Recordings are available for each day of the workshop (Day 1 and Day 2). Available presentations are accessible by clicking the name of the presentation in the agenda below.


February 11, 2020

9:00 a.m. – 9:30 a.m.

Setting the Stage
Patricia Flatley Brennan, National Library of Medicine


Maryann Martone, University of California, San Diego, Workshop Co-Chair
Shelley Stall, American Geophysical Union, Workshop Co-Chair
9:30 a.m. – 10:15 a.m. Keynote Address
A Blueprint for the Research Data Landscape
Sayeed Choudhury, Johns Hopkins University
10:15 a.m. – 11:45 a.m. Session 1: Introducing the Generalist and Institutional Repository Landscape
This session will give a quick introduction to multiple generalist repositories to help set a common understanding of how they operate and so on. Each speaker will be given a chance to introduce their platform and describe certain characteristics.

Vivli: A Global Clinical Trial Data Sharing Platform
Ida Sim, Vivli

Mendeley Data: Enhancing Data Discovery, Sharing, and Reuse
Anita de Waard, Elsevier

Building Policy-Compliant Infrastructure for Research Data
Mark Hahnel, Figshare

Community-Minded Data Publishing at Dryad
Daniella Lowenberg, California Digital Library

Zenodo: Specialists Welcome!
Tim Smith, CERN

Dataverse: A Software, a Community, a Network of Repositories
Mercè Crosas, Harvard Dataverse

11:45 a.m. – 1:00 p.m. Lunch
1:00 p.m. – 2:00 p.m. Session 2: Enabling Data Discovery
Given such a complicated repository landscape with data sets potentially located in any one of thousands of existing repositories—often with little metadata—discovering data sets can be difficult. Although users may know of relevant subject-specific repositories, the discoverability challenge is compounded when data sets are located in generalist or institutional repositories where a user might not think to look. This session will explore techniques for enabling discovery of data in generalist and institutional repositories, including the development of a common metadata model for data, expert curation to enhance metadata, and linking of digital research objects through identifiers.

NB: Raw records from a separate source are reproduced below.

/-- The poisoned words after a write of `n` bytes from word `w`: only a write of a whole word clears it (R248). -/
def clearWords (poison : List Nat) (w n : Nat) : List Nat :=
  if n = 4 || n = 8 then poison.filter fun p => !(decide (w ≤ p) && decide (p < w + n / 4)) else poison

/-- Where the pool's words stand among the poisoned ones, past the scratchpads'. -/
def poolWords : Nat := 2 ^ 25

/-- A write to a word or line clears its poison only when it covers it whole (R248). -/
def State.writeLoc (s : State) (l : Loc) (n v : Nat) : State :=
  match l with
  | .glob pa =>
    { s with dram := s.keepCaps pa n (writeNat s.dram pa n v) }.mark (pa / 128) []
  | .scratch k => { s with scratch := writeNat s.scratch k n v, poisonWords := clearWords s.poisonWords (k / 4) n }
  | .pool k => { s with pool := writeNat s.pool k n v, poisonWords := clearWords s.poisonWords (poolWords + k / 4) n }

/-- Whether a read of `n` bytes meets poisoned data (R248). -/
def State.poisoned (s : State) (l : Loc) (n : Nat) : Bool :=
  match l with
  | .glob pa => s.poisonLines.contains (pa / 128) || s.poisonLines.contains ((pa + n - 1) / 128)
  | .scratch k => (List.range ((n + 3) / 4)).any fun i => s.poisonWords.contains (k / 4 + i)
  | .pool k => (List.range ((n + 3) / 4)).any fun i => s.poisonWords.contains (poolWords + k / 4 + i)

/-! ## Update-only copies (R245, R254) -/

/-- The new value of an atomic operation (R254). -/
def atomNew (op : AtomOp) (ty : Ty) (old b cmp : DWord) : DWord :=
  if ty = .f32 then ofW (w32 (BitVec.ofNat 64 (FloatFmt.f32.fadd .rn false (w32 old).toNat (w32 b).toNat).1))
  else
    match op with
    | .add => fit ty (old + b)
    | .min => if ext ty old ≤ ext ty b then fit ty old else fit ty b
    | .max => if ext ty old ≤ ext ty b then fit ty b else fit ty old
    | .and => fit ty (old &&& b)
    | .or => fit ty (old ||| b)
    | .xor => fit ty (old ^^^ b)
    | .exch => fit ty b
    | .cas => if fit ty old = fit ty cmp then fit ty b else fit ty old

/-- The size in bytes of an atomic's operand. -/
def atomSize (ty : Ty) : Nat := if ty.is64 then 8 else 4

/-- Applies one update-only partial at the home. -/
def applyPartial (s : State) (p : Partial) : State :=
  let old : DWord := BitVec.ofNat 64 (s.readLoc (.glob p.addr) (atomSize p.ty))
  s.writeLoc (.glob p.addr) (atomSize p.ty) (atomNew p.op p.ty old p.val 0).toNat

/-- The recall of every update-only copy of a line, in ascending core order (R245). -/
def State.recall (s : State) (line : Nat) : State :=
  let mine := s.partials.filter fun p => p.addr / 128 == line
  let s := { s with partials := s.partials.filter fun p => p.addr / 128 != line }
  ((List.range 256).flatMap fun c => mine.filter fun p => p.core == c).foldl applyPartial s

/-- `n` bytes of device memory as an access that recalls their line finds them (R245). -/
def State.readHome (s : State) (pa n : Nat) : Nat := readNat (s.recall (pa / 128)).dram pa n

/-! ## Energy meters (R379) -/

/-- A launch and those that it was spawned from, directly or through others; `fuel` bounds the chain. -/
def State.launchChain (s : State) : Nat → Nat → List Nat
  | 0, _ => []
  | n + 1, l => l :: (match (s.launch? l).bind fun x => x.parent with | some p => State.launchChain s n p | none => [])

/-- A team that stands on the device or has been taken out. -/
def State.knownTeam? (s : State) (team : Nat) : Option Team :=
  match s.team? team with
  | some t => some t
  | none => (s.saved.find? fun v => v.team.uid == team).map (·.team)

/-- A meter counts `n` events of a team at a place. -/
def State.meter (s : State) (place team : Nat) (kind : Metered) (n : Nat) : State :=
  match s.knownTeam? team with
  | none => s
  | some t =>
    let add := n * Config.weight kind
    let mine (m : Meter) : Bool := m.place == place && m.team == team
    { s with meters :=
        if s.meters.any mine then s.meters.map fun m => if mine m then { m with units := m.units + add } else m
        else s.meters ++
          [{ place := place, team := team, launches := s.launchChain s.launches.length t.launch, asid := t.asid, units := add }] }

/-- The place of the base die under a column. -/
def baseDie (column : Nat) : Nat := 256 + column / 32

/-- The column whose slice is the home of a line (R241). -/
def State.homeColumn (s : State) (pa : Nat) : Nat := tabGetD s.homes (pa / 4096) (Config.firstColumn (pa / 4096) % 256)

/-- The columns whose requests a maintenance action holds: those of a pair of channels, or the one whose bus is repaired (R386, R387). -/
def Maint.holds (m : Maint) (column : Nat) : Bool := if m.repair then m.column == column else m.column / 2 == column / 2

/-- The maintenance action, if any, that holds the requests of a column. -/
def State.maintAt (s : State) (column : Nat) : Option Maint := s.maint.find? fun m => m.holds column

/-- The maintenance action, if any, that holds a request for some addresses of device memory. -/
def State.maintFor (s : State) (pas : List Nat) : Option Maint := s.maint.find? fun m => pas.any fun a => m.holds (s.homeColumn a)

/-- An event takes its place in the order in which a maintenance action's held requests arrived. -/
def State.holdEvent (s : State) (m : Maint) (ev : Instr) : State :=
  { s with maint := s.maint.map fun x => if x = m then { m with arrived := m.arrived ++ [ev] } else x }

/-- An event that makes requests for some addresses of device memory: it happens, as `out` says, unless a maintenance action holds one of them
at its home slice, where the event then has its place in the order of arrival (R386). -/
def State.holdOr (s : State) (pas : State → List Nat) (ev : Instr) (out : Out) : Out :=
  match s.maint with
  | [] => out
  | _ =>
    match out, s.maintFor (pas s) with
    | .next _, some m => if m.arrived.contains ev then .fault .notEnabled else .next (s.holdEvent m ev)
    | out, _ => out

/-- An address in each 4 KiB block of a range: their homes are the range's. -/
def blocksOf (a n : Nat) : List Nat := if n = 0 then [] else (List.range ((a + n - 1) / 4096 + 1 - a / 4096)).map fun i => (a / 4096 + i) * 4096

/-- The meters of the base dies count an access that reaches a slice: of device memory, whose slice goes to DRAM for it or not, or of a
pool (R379). -/
def State.meterSlice (s : State) (team : Nat) (l : Loc) : State :=
  match l with
  | .glob pa =>
    let k := s.choice 2
    (k.2.meter (baseDie (s.homeColumn pa)) team .slice 1).meter (baseDie (s.homeColumn pa)) team .dram k.1
  | .pool k => s.meter (baseDie (k / 2 ^ 23)) team .slice 1
  | .scratch _ => s
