/-- Adds a record to a context's fault log (R335, R375, R377): the oldest gives way at 256, and LOG_PENDING is posted when the
log was empty. -/
def State.logFault (s : State) (asid : Nat) (r : FRec) : State :=
  match s.context? asid with
  | none => s
  | some c =>
    let full := decide (256 ≤ c.log.length)
    let log := (if full then c.log.drop 1 else c.log) ++ [r]
    let s := s.setContext { c with log := log, lost := c.lost || full }
    if c.log.isEmpty then { s with fwEvents := s.fwEvents ++ [fwMessage 0x82 0 0 asid 1 0 0] } else s

/-- A record of the Almanac's own (R293): no group remains to receive it. -/
def almanacRecord (code : BitVec 8) (addr task : Nat) : FRec :=
  { delivery := 0, code := code, group := 0, access := 7, sw := false, notice := false, more := false, ovf := false, cb := 0,
    cbv := false, depth := 0, split := 0, nested := false, pcoff := 0, addr := BitVec.ofNat 56 addr, lanes := 0,
    task := BitVec.ofNat 64 task }

/-! ## Ready queues and dependence counters (R289, R290) -/

/-- A task of an address space as one number: descriptors of two contexts may stand at one virtual address. -/
def taskKey (asid task : Nat) : Nat := asid * 2 ^ 56 + task

/-- The launch, or spawned team's template, that a task belongs to: the latest one that wrote its descriptor. -/
def State.launchOfTask (s : State) (asid task : Nat) (d : Desc) : Option Launch :=
  ((s.launches.map (·.2)).filter fun l =>
    l.asid == asid && l.spawned == d.pooled && !l.complete && l.desc + 64 * d.team == task).getLast?

/-- The stack whose queues hold a task: its mapped core's, or its spawner's (R290). -/
def State.taskStack (s : State) (asid task : Nat) (d : Desc) : Nat :=
  if d.pooled then (match s.launchOfTask asid task d with | some l => l.stack | none => 0) else d.core / 32

/-- A task enters the back of a level's queue (R290). Only system tasks hold level 11 and every task here is a program's, so a descriptor
that names a higher level than 10 enters level 10 (R22, R290; log entry 48). -/
def State.enqueue (s : State) (asid task : Nat) (d : Desc) : State :=
  { s with ready := s.ready ++
      [{ stack := s.taskStack asid task d, level := min d.prio 10, asid := asid, task := task, since := now s }] }

/-- Whether a task stands in a ready queue or is reserved for a core. -/
def State.queued (s : State) (asid task : Nat) : Bool :=
  (s.ready.any fun e => e.asid == asid && e.task == task) || s.reservedFor.any fun e => e.1 == taskKey asid task

/-- A task is in no ready queue and reserved for no core. -/
def State.unqueue (s : State) (asid task : Nat) : State :=
  { s with
    ready := s.ready.filter fun e => !(e.asid == asid && e.task == task)
    reservedFor := tabErase s.reservedFor (taskKey asid task) }

/-- A task that has become READY is enqueued at its level (R290, R311), or, if it was UNSTARTED and has been adopted, reserved for its waiter's
core (R310). -/
def State.makeReady (s : State) (asid task : Nat) : State :=
  match s.desc asid task with
  | .error _ => s
  | .ok d =>
    let s := s.modDesc asid task fun d => d.move stReady
    if d.helpOf = 0 || d.state != stUnstarted then s.enqueue asid task d
    else
      match s.desc asid d.helpOf with
      | .ok w => { s with reservedFor := tabSet s.reservedFor (taskKey asid task) w.core }
      | .error _ => s.enqueue asid task d

/-- The outcome of a decrement (R286, R289). -/
inductive DepOut where
  | done (s : State) | underflow | bad | fault (code : BitVec 8)

/-- One decrement of a dependence counter (R289). -/
def State.depDec (s : State) (asid task : Nat) : DepOut :=
  match s.desc asid task with
  | .error c => .fault c
  | .ok d =>
    if !d.usable asid then .bad
    else if d.dep = 0 then .underflow
    else
      match s.putDesc asid task (setFld d 8 16 (d.dep - 1)) with
      | .error c => .fault c
      | .ok s => .done (if d.dep = 1 then s.makeReady asid task else s)

/-! ## Futures (R293, R304, R327, R372) -/

/-- An ownership cell's first word and value (R304). -/
structure CellWords where
  head : BitVec 64
  value : BitVec 64
  deriving DecidableEq, Repr

def CellWords.kind (c : CellWords) : Nat := fldN c.head 0 2
def CellWords.full (c : CellWords) : Bool := c.head.getLsbD 2
def CellWords.spill (c : CellWords) : Bool := c.head.getLsbD 3
def CellWords.status (c : CellWords) : Nat := fldN c.head 4 8
def CellWords.notify (c : CellWords) : Bool := c.head.getLsbD 12
def CellWords.wide (c : CellWords) : Bool := c.head.getLsbD 13
/-- OWNER as a descriptor address. -/
def CellWords.owner (c : CellWords) : Nat := fldN c.head 14 50 * 64
def CellWords.logn (c : CellWords) : Nat := fldN c.value 0 4
/-- CONSUMER as a descriptor address. -/
def CellWords.consumer (c : CellWords) : Nat := fldN c.value 14 50 * 64

/-- Whether a cell is valid for its kind (R303, R304). -/
def CellWords.valid (c : CellWords) : Bool :=
  match c.kind with
  | 0 => !c.wide
  | 1 => !c.full && fldN c.head 4 10 == 0 && c.value == 0
  | 2 => !c.full && fldN c.head 4 9 == 0 && c.logn != 0 && fldN c.value 4 10 == 0
  | _ => false

def State.cell (s : State) (pa : Nat) : CellWords × State :=
  let h := s.homeRead pa 8
  let v := h.2.homeRead (pa + 8) 8
  (⟨h.1, v.1⟩, v.2)

/-- The completion message of R372. -/
def completionMsg (cause asid status : Nat) (cell value : DWord) : HostMsg :=
  .completion
    [BitVec.ofNat 32 (cause + 256 * asid), BitVec.ofNat 32 status, cell.extractLsb' 0 32, cell.extractLsb' 32 32,
     value.extractLsb' 0 32, value.extractLsb' 32 32, 0, 0]

/-- A successful write of a cell operation: overflow entries are scanned if the cell's SPILL is set (R317). -/
def State.cellWritten (s : State) (pa : Nat) (c : CellWords) : State := s.mark (pa / 128) (if c.spill then [pa] else [])

/-- Fills a future at its home (R327): the completion time of the write. -/
def State.fillCell (s : State) (asid va pa : Nat) (c : CellWords) (status : Nat) (value : DWord) : Nat × State :=
  let head := setFld (setFld c.head 2 1 1) 4 8 status
  let w := s.homeWrite pa 8 head.toNat
  let v := w.2.homeWrite (pa + 8) 8 value.toNat
  let s := v.2.cellWritten pa c
  (max w.1 v.1,
   if c.notify then { s with hostOut := s.hostOut ++ [completionMsg 0 asid status (BitVec.ofNat 64 va) value] } else s)

/-- The Almanac fills a completion future as FSET does (R293); a failure goes to the fault log. -/
def State.fillFuture (s : State) (asid future status value task : Nat) : State :=
  if future = 0 then s
  else if future % 16 != 0 then s.logFault asid (almanacRecord tcAlign future task)
  else
    let s := s.recallWalk asid future
    match s.xlateWalk asid future .both true with
    | .fault c _ _ => s.logFault asid (almanacRecord c future task)
    | .ok pa _ _ _ _ =>
      let c := s.cell pa
      if c.2.poisoned (.glob pa) 16 then c.2.logFault asid (almanacRecord tcMem future task)
      else if c.1.kind != 0 || !c.1.valid then c.2.logFault asid (almanacRecord tcOperand future task)
      else (c.2.fillCell asid future pa c.1 status (BitVec.ofNat 64 value)).2

/-! ## The end of tasks, teams and launches (R293, R301, R311) -/

/-- Decrements the successors of a task, in list order: the addresses that underflowed (R301). DESIGN CHOICE (log entry 56): at a team's end
no group is left to trap, and a list entry or a successor that cannot be read or used, or is not 64-byte aligned, is passed over
without a record. -/
def State.decSuccessors (s : State) (asid list : Nat) : Nat → State × List Nat
  | 0 => (s, [])
  | n + 1 =>
    let s := s.touch asid list 8
    match s.vread asid list 8 with
    | .error _ => State.decSuccessors s asid (list + 8) n
    | .ok t =>
      let s := s.touch asid t 64
      match if t % 64 = 0 then s.depDec asid t else .bad with
      | .done s => State.decSuccessors s asid (list + 8) n
      | .underflow =>
        let r := State.decSuccessors s asid (list + 8) n
        (r.1, t :: r.2)
      | _ => State.decSuccessors s asid (list + 8) n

Dataset Metadata Model (DATMM): A Common Model to Drive Discovery and Adoption
Pete Seibert, National Library of Medicine

The Role of Institutional Repositories in Data Discovery
Lisa Johnston, University of Minnesota

PID Graphs: Muggle Scientists Develop Harry Potter “Marauder’s Map” Technology
Luc Boruta, Thunken

2:00 p.m. – 3:15 p.m. Session 3: Enabling Data Reuse
This session will consider several aspects of data reuse, including two different “levels” of reuse and implications for how much pre-work needs to be done to the data: (1) reusing to repeat findings in a publication with which the data are associated and (2) reusing the data to address new scientific questions. This use case also often requires that data be combined with data from other sources—sometimes of a similar type and sometimes of a different type.

What Researchers Need When Deciding Whether to Reuse Data: Experiences from Three Disciplines
Ixchel Faniel, OCLC, Inc.

Collaboration and Re-Use: Experiences with Institutional Data Catalogs
Nicole Contaxis, New York University

What Role Can Publishers Play in the Open Data Ecosystem?
Varsha Khodiyar, Springer Nature

3:15 p.m. – 3:30 p.m. Break
3:30 p.m. – 4:45 p.m. Breakout Groups: Identifying Common Practices in Discoverability and Reusability

Groups will be asked to address specific challenges such as:

  • What information needs to be included with datasets to determine if data is fit for use with future research in a similar or different area?
  • Are there solutions that can be implemented now to support federated queries to improve data discovery?
  • Are there current solutions to discover if any appropriate data repository already exists for a given dataset type?
  • What is the minimal set of functions that a generalist repository should support to participate in the biomedical ecosystem?
  • How might all data associated with specific NIH grant funding be discovered, accessed, and understood?
  • What licensing is recommended that encourages research data to be as open as possible but as protected as necessary?
  • How is it possible to link different datasets that have been preserved in different data repositories so they can be discovered?
4:45 p.m. – 5:00 p.m. Recap of Day 1 and Recess

February 12, 2020

8:30 a.m. – 9:30 a.m.

Report Back from Day 1 Breakouts on Data Discovery and Data Reuse

9:30 a.m. – 10:45 a.m. Session 4: Facilitating Reproducibility
This session will focus on how generalist and institutional repositories support reproducibility of the findings of particular experiments and publications as another major use case for effective sharing of data.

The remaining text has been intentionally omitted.